■ WHAT IS NEEDED ■
Using the listing below, retype exactly the lines starting at the one with "def seqSYNC : Nat := 0x09" and ending at the one with "(Table 4.3). -/", and include both.

■ ENTRIES SHOWN ■
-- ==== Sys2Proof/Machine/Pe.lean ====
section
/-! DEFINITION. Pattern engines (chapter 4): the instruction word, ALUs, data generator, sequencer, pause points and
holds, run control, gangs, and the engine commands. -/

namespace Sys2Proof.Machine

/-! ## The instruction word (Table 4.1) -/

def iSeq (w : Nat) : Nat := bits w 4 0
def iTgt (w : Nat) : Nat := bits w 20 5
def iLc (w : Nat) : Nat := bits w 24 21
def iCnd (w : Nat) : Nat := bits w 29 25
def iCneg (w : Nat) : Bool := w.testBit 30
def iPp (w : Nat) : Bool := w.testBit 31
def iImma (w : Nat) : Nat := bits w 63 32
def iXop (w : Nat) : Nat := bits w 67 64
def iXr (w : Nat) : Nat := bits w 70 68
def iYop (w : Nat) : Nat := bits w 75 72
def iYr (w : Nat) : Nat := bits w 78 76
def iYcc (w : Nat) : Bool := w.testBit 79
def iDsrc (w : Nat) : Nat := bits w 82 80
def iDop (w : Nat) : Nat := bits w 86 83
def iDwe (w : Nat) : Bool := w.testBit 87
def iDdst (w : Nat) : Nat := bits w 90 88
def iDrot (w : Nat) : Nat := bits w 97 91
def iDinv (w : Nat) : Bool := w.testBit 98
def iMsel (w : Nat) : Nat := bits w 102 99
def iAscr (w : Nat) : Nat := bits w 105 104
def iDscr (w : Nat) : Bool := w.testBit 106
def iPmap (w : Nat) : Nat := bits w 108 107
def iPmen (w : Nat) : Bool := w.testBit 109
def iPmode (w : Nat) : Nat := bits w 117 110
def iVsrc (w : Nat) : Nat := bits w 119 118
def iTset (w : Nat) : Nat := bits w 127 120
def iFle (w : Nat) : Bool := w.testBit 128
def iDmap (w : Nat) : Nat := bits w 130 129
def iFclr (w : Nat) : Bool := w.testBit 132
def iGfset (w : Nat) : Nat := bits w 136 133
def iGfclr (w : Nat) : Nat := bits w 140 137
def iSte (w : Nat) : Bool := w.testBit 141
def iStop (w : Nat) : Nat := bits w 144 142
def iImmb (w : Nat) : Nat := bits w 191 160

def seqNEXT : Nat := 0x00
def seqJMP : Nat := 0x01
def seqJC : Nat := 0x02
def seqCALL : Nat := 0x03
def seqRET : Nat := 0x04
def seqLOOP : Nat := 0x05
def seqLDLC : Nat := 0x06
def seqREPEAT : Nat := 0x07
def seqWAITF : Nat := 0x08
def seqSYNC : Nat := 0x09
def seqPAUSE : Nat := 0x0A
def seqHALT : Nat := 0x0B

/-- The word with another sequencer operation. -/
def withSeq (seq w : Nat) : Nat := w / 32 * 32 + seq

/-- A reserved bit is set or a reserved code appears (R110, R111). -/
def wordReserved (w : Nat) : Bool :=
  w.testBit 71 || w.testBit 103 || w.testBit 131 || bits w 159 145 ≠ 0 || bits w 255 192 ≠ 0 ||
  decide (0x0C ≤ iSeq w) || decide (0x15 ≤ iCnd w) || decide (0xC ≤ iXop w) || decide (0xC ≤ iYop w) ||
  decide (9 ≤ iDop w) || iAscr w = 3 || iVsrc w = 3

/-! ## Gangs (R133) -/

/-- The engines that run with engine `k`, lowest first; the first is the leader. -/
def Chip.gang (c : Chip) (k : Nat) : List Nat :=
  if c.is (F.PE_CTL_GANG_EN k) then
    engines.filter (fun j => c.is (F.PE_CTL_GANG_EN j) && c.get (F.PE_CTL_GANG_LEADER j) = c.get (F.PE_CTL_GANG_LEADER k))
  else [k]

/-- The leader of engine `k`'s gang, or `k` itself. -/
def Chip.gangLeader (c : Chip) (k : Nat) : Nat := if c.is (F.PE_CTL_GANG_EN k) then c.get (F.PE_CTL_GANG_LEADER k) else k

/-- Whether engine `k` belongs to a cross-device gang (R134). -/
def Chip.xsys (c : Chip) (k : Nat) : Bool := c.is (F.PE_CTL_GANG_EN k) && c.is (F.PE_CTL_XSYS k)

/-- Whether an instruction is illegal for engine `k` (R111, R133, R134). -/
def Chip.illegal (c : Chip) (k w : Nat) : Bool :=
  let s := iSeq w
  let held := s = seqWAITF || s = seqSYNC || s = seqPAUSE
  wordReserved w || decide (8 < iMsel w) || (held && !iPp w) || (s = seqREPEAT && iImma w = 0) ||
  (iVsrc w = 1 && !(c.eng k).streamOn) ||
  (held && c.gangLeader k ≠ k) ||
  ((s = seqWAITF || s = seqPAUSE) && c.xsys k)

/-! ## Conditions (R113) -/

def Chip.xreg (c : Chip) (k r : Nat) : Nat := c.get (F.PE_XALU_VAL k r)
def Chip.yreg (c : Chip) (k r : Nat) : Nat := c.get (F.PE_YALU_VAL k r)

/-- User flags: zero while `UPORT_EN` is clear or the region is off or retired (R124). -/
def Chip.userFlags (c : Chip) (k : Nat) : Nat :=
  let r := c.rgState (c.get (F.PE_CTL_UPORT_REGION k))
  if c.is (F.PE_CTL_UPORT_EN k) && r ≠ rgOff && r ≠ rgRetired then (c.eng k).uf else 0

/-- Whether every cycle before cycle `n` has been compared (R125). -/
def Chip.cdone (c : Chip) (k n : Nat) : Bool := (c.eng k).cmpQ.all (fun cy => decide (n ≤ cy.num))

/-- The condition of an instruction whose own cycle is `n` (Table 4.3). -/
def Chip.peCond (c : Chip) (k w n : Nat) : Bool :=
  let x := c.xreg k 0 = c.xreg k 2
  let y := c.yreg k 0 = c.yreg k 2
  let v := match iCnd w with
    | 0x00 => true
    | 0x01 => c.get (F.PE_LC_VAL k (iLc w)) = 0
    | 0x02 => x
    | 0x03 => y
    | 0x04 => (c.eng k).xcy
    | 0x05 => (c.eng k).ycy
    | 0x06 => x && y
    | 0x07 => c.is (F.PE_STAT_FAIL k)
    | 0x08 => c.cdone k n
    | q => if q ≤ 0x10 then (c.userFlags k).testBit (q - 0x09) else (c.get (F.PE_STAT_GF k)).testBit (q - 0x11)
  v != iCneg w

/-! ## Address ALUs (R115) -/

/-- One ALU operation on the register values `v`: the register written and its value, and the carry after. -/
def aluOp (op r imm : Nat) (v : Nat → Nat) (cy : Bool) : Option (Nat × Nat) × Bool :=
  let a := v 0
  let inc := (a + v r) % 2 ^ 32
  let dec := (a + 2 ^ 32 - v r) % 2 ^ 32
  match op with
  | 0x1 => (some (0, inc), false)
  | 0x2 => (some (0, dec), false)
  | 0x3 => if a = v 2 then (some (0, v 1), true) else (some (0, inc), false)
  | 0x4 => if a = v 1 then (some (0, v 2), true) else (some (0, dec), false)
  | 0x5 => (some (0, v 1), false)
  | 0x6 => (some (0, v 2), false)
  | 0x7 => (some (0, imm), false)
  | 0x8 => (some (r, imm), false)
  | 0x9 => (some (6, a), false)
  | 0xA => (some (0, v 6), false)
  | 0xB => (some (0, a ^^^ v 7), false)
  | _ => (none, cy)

■ OUTPUT OF THE EXERCISE ■
def seqSYNC : Nat := 0x09
def seqPAUSE : Nat := 0x0A
def seqHALT : Nat := 0x0B

/-- The word with another sequencer operation. -/
def withSeq (seq w : Nat) : Nat := w / 32 * 32 + seq

/-- A reserved bit is set or a reserved code appears (R110, R111). -/
def wordReserved (w : Nat) : Bool :=
  w.testBit 71 || w.testBit 103 || w.testBit 131 || bits w 159 145 ≠ 0 || bits w 255 192 ≠ 0 ||
  decide (0x0C ≤ iSeq w) || decide (0x15 ≤ iCnd w) || decide (0xC ≤ iXop w) || decide (0xC ≤ iYop w) ||
  decide (9 ≤ iDop w) || iAscr w = 3 || iVsrc w = 3

/-! ## Gangs (R133) -/

/-- The engines that run with engine `k`, lowest first; the first is the leader. -/
def Chip.gang (c : Chip) (k : Nat) : List Nat :=
  if c.is (F.PE_CTL_GANG_EN k) then
    engines.filter (fun j => c.is (F.PE_CTL_GANG_EN j) && c.get (F.PE_CTL_GANG_LEADER j) = c.get (F.PE_CTL_GANG_LEADER k))
  else [k]

/-- The leader of engine `k`'s gang, or `k` itself. -/
def Chip.gangLeader (c : Chip) (k : Nat) : Nat := if c.is (F.PE_CTL_GANG_EN k) then c.get (F.PE_CTL_GANG_LEADER k) else k

/-- Whether engine `k` belongs to a cross-device gang (R134). -/
def Chip.xsys (c : Chip) (k : Nat) : Bool := c.is (F.PE_CTL_GANG_EN k) && c.is (F.PE_CTL_XSYS k)

/-- Whether an instruction is illegal for engine `k` (R111, R133, R134). -/
def Chip.illegal (c : Chip) (k w : Nat) : Bool :=
  let s := iSeq w
  let held := s = seqWAITF || s = seqSYNC || s = seqPAUSE
  wordReserved w || decide (8 < iMsel w) || (held && !iPp w) || (s = seqREPEAT && iImma w = 0) ||
  (iVsrc w = 1 && !(c.eng k).streamOn) ||
  (held && c.gangLeader k ≠ k) ||
  ((s = seqWAITF || s = seqPAUSE) && c.xsys k)

/-! ## Conditions (R113) -/

def Chip.xreg (c : Chip) (k r : Nat) : Nat := c.get (F.PE_XALU_VAL k r)
def Chip.yreg (c : Chip) (k r : Nat) : Nat := c.get (F.PE_YALU_VAL k r)

/-- User flags: zero while `UPORT_EN` is clear or the region is off or retired (R124). -/
def Chip.userFlags (c : Chip) (k : Nat) : Nat :=
  let r := c.rgState (c.get (F.PE_CTL_UPORT_REGION k))
  if c.is (F.PE_CTL_UPORT_EN k) && r ≠ rgOff && r ≠ rgRetired then (c.eng k).uf else 0

/-- Whether every cycle before cycle `n` has been compared (R125). -/
def Chip.cdone (c : Chip) (k n : Nat) : Bool := (c.eng k).cmpQ.all (fun cy => decide (n ≤ cy.num))

/-- The condition of an instruction whose own cycle is `n` (Table 4.3). -/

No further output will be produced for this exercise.